▶ [The problem]:
Beneath this instruction is a block of data; output from it exactly the lines that run from the one containing "let depth := slabDepth o.bind.fmt" through the one containing "let mode := Rnd.ofCode", inclusive.

Stored data entries
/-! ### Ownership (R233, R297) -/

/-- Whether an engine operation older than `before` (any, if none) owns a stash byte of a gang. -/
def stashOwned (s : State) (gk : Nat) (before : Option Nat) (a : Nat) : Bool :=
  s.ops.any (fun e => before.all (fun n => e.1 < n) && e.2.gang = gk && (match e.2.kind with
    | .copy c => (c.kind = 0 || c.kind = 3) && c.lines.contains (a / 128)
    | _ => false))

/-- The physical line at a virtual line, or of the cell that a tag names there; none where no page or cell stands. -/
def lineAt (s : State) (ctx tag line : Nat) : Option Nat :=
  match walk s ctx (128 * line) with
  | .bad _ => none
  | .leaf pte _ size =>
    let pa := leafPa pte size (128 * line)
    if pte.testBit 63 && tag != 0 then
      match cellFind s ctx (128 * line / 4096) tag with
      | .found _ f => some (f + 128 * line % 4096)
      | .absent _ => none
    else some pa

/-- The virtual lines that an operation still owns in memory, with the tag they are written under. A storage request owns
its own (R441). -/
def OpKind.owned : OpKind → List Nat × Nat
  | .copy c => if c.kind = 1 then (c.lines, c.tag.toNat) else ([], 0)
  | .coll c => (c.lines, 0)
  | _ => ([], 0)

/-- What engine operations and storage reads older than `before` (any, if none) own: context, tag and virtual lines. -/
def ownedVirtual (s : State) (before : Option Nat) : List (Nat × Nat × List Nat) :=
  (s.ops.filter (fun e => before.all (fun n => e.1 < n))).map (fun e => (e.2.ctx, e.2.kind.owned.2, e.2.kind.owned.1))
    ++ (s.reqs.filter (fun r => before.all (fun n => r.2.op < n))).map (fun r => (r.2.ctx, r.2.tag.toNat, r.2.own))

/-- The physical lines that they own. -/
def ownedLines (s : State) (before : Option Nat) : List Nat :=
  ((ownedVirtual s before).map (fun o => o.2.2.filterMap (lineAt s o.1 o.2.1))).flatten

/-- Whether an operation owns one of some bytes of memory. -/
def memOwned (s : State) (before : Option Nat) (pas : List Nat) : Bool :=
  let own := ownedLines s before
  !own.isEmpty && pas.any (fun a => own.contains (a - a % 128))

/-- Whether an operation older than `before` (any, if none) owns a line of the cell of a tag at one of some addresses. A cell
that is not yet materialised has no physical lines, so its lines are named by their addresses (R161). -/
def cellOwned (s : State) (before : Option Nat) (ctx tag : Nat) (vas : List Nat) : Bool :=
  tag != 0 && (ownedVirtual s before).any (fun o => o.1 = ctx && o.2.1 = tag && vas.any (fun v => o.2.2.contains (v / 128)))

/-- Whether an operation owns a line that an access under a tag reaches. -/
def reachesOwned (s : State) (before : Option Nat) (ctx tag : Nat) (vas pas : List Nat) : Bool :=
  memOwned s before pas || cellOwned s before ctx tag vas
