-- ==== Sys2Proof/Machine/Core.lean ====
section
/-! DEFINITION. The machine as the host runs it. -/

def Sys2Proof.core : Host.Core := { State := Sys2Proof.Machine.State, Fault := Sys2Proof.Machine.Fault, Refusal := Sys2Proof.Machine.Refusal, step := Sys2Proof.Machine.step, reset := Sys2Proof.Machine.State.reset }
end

==

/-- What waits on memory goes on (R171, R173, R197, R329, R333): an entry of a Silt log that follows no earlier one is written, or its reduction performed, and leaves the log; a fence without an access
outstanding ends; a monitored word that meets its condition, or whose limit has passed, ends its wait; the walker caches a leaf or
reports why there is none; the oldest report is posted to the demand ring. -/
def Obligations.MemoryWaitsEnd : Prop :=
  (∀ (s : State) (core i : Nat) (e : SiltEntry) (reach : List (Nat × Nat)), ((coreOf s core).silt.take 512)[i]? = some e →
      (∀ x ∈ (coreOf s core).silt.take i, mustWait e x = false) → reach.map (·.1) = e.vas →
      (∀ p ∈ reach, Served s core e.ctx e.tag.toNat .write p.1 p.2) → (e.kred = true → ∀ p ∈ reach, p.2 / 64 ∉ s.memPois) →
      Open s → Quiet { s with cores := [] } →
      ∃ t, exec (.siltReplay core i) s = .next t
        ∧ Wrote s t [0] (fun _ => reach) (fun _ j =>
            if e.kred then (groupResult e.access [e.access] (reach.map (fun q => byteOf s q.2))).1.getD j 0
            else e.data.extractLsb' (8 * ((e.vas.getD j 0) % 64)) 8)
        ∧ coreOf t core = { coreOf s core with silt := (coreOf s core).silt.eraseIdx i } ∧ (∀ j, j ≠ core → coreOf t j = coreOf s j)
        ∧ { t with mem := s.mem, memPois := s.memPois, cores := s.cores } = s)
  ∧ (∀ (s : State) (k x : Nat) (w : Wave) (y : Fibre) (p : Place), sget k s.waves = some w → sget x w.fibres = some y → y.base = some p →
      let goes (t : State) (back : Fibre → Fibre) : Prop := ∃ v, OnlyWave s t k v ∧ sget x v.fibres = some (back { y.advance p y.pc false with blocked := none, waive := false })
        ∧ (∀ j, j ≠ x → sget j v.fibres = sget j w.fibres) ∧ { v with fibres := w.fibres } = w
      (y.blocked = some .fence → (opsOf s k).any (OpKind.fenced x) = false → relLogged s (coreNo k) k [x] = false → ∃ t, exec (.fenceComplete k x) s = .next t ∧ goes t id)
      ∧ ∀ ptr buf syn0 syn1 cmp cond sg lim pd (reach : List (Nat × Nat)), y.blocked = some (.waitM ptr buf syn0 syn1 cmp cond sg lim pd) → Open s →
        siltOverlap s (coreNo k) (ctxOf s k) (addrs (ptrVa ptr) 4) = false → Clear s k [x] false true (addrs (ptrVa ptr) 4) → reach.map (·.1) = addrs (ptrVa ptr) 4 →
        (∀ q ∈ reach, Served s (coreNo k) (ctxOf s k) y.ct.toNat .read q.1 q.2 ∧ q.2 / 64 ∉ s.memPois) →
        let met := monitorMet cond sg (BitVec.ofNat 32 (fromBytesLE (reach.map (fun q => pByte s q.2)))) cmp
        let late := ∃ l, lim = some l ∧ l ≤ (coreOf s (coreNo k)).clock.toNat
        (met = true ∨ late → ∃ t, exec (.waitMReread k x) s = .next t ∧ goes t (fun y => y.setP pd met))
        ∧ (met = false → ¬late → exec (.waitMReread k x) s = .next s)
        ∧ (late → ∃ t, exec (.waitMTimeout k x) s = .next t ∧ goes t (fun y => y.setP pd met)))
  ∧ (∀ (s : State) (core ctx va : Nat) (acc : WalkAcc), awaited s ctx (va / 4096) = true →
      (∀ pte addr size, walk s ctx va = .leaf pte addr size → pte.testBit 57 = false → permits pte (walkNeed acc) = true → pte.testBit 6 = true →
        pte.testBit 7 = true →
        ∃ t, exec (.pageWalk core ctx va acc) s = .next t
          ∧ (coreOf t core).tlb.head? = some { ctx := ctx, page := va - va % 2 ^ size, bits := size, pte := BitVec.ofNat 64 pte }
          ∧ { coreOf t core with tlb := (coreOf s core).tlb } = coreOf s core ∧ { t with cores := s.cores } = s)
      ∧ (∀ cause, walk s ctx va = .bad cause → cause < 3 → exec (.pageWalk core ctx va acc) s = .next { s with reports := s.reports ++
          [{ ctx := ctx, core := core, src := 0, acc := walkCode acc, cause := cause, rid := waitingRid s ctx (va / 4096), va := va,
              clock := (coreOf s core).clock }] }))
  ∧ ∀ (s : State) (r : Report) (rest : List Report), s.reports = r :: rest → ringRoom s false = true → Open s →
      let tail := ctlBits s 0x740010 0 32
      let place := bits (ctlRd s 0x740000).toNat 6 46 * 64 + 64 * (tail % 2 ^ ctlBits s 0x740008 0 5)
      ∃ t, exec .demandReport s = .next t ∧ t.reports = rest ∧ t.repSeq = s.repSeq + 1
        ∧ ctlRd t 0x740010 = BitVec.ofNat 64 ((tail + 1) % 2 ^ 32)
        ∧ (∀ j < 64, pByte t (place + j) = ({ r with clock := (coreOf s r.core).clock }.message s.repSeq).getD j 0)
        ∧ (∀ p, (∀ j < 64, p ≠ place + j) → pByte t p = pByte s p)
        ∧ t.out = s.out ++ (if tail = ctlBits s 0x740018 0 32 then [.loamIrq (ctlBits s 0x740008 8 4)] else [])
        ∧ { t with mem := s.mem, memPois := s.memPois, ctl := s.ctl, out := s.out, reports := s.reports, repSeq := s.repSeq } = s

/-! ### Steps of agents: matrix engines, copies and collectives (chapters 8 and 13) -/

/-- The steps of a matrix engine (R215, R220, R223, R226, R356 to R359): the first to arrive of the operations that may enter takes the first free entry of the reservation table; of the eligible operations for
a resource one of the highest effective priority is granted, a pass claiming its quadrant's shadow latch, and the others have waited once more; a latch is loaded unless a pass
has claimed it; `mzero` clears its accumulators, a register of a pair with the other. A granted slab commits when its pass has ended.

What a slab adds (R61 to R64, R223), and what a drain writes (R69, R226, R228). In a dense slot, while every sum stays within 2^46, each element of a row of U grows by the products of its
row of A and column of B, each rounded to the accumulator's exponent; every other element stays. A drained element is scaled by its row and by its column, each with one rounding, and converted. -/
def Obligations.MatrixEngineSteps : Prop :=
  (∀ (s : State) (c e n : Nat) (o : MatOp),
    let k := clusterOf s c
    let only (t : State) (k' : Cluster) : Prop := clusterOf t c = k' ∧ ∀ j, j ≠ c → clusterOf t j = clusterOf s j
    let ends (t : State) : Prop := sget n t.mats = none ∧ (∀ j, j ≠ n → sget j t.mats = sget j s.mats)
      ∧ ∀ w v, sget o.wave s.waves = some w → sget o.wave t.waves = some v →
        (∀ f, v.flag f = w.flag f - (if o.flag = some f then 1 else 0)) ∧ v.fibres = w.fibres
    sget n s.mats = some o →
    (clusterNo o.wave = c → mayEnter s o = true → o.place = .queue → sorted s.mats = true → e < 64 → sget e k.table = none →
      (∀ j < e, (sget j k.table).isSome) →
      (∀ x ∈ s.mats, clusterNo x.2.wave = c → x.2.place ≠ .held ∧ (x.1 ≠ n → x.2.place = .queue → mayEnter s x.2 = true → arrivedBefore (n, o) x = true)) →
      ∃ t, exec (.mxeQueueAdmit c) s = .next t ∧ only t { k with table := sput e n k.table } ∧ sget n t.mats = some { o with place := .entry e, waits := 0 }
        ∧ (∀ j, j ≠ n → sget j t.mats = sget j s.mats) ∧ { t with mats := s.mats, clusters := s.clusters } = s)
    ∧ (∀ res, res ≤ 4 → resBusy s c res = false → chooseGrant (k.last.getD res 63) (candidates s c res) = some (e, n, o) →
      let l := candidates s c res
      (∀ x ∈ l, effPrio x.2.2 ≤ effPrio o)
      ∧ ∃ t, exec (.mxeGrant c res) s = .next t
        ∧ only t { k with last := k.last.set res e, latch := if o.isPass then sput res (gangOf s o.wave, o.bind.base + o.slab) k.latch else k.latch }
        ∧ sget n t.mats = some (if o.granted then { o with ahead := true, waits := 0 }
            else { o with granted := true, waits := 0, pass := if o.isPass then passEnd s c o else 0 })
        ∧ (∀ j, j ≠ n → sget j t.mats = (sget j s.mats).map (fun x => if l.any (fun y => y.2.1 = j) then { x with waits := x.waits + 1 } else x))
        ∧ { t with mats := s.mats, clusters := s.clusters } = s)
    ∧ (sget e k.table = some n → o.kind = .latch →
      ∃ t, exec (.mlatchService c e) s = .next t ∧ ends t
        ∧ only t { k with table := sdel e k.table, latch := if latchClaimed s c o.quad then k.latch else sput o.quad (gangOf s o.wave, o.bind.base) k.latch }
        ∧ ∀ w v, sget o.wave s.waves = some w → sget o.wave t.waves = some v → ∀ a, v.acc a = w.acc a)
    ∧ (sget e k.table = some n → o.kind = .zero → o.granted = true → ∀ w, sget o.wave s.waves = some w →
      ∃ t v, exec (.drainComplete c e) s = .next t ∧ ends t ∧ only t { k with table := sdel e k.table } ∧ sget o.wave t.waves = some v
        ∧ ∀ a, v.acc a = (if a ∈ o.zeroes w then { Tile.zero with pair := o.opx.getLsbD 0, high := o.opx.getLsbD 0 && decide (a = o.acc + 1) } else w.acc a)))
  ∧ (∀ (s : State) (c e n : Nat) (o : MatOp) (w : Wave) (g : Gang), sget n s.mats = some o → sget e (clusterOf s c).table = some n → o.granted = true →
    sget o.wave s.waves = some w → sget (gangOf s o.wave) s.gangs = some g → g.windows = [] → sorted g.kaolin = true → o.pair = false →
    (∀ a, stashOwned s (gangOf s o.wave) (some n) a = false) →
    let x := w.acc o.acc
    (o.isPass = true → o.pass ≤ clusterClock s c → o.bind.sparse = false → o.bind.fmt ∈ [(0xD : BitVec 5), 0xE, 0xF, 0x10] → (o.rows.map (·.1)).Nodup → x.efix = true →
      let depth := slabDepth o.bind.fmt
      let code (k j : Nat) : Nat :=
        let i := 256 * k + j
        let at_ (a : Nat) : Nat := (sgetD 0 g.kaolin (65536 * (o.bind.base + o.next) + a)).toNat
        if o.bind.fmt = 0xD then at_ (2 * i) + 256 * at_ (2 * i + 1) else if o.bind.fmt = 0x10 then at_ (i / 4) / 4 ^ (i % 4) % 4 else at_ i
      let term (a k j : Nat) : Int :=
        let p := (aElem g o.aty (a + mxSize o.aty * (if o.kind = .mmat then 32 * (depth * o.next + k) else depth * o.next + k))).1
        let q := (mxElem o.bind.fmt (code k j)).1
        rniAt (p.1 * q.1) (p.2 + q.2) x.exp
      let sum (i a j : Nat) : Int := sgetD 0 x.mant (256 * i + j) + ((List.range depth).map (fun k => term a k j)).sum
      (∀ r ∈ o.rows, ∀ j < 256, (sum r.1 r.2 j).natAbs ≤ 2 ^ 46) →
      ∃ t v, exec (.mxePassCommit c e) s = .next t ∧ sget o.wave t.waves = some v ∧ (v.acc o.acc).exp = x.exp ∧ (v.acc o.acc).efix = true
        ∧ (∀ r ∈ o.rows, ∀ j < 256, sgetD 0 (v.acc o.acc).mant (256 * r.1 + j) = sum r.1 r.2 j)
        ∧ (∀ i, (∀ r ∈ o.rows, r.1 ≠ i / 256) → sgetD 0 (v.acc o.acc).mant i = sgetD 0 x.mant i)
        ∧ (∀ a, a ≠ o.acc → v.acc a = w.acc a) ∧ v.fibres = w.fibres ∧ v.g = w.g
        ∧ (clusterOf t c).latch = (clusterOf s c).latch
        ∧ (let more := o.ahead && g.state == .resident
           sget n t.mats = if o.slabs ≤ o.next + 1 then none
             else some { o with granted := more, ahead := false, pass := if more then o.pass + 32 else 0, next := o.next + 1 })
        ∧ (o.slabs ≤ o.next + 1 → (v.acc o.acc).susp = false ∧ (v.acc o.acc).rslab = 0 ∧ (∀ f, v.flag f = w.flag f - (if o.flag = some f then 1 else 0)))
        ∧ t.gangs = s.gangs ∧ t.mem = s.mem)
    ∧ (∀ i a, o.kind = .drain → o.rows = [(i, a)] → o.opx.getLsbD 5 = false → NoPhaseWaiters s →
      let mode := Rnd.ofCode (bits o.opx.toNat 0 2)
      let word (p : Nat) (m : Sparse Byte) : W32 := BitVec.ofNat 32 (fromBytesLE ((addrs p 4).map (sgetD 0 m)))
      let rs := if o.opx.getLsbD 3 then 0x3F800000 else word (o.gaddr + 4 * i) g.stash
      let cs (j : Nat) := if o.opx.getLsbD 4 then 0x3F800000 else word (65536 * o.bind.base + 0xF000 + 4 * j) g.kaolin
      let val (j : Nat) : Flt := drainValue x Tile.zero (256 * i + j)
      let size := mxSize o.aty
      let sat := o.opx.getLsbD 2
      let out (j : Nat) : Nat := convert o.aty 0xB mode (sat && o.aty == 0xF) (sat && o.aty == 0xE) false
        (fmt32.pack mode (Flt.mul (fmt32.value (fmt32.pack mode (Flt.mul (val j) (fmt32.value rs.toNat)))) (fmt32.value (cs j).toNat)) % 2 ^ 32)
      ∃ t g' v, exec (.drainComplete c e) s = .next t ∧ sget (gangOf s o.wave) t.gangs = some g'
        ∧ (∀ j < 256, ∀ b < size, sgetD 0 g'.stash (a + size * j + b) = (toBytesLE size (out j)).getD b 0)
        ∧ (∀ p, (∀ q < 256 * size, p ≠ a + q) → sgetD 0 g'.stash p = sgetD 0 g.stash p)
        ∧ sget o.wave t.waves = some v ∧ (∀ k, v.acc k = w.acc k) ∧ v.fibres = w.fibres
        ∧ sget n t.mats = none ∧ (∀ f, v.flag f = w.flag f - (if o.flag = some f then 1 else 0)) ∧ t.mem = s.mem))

▶ [Result]:
      let depth := slabDepth o.bind.fmt
      let code (k j : Nat) : Nat :=
        let i := 256 * k + j
        let at_ (a : Nat) : Nat := (sgetD 0 g.kaolin (65536 * (o.bind.base + o.next) + a)).toNat
        if o.bind.fmt = 0xD then at_ (2 * i) + 256 * at_ (2 * i + 1) else if o.bind.fmt = 0x10 then at_ (i / 4) / 4 ^ (i % 4) % 4 else at_ i
      let term (a k j : Nat) : Int :=
        let p := (aElem g o.aty (a + mxSize o.aty * (if o.kind = .mmat then 32 * (depth * o.next + k) else depth * o.next + k))).1
        let q := (mxElem o.bind.fmt (code k j)).1
        rniAt (p.1 * q.1) (p.2 + q.2) x.exp
      let sum (i a j : Nat) : Int := sgetD 0 x.mant (256 * i + j) + ((List.range depth).map (fun k => term a k j)).sum
      (∀ r ∈ o.rows, ∀ j < 256, (sum r.1 r.2 j).natAbs ≤ 2 ^ 46) →
      ∃ t v, exec (.mxePassCommit c e) s = .next t ∧ sget o.wave t.waves = some v ∧ (v.acc o.acc).exp = x.exp ∧ (v.acc o.acc).efix = true
        ∧ (∀ r ∈ o.rows, ∀ j < 256, sgetD 0 (v.acc o.acc).mant (256 * r.1 + j) = sum r.1 r.2 j)
        ∧ (∀ i, (∀ r ∈ o.rows, r.1 ≠ i / 256) → sgetD 0 (v.acc o.acc).mant i = sgetD 0 x.mant i)
        ∧ (∀ a, a ≠ o.acc → v.acc a = w.acc a) ∧ v.fibres = w.fibres ∧ v.g = w.g
        ∧ (clusterOf t c).latch = (clusterOf s c).latch
        ∧ (let more := o.ahead && g.state == .resident
           sget n t.mats = if o.slabs ≤ o.next + 1 then none
             else some { o with granted := more, ahead := false, pass := if more then o.pass + 32 else 0, next := o.next + 1 })
        ∧ (o.slabs ≤ o.next + 1 → (v.acc o.acc).susp = false ∧ (v.acc o.acc).rslab = 0 ∧ (∀ f, v.flag f = w.flag f - (if o.flag = some f then 1 else 0)))
        ∧ t.gangs = s.gangs ∧ t.mem = s.mem)
    ∧ (∀ i a, o.kind = .drain → o.rows = [(i, a)] → o.opx.getLsbD 5 = false → NoPhaseWaiters s →
      let mode := Rnd.ofCode (bits o.opx.toNat 0 2)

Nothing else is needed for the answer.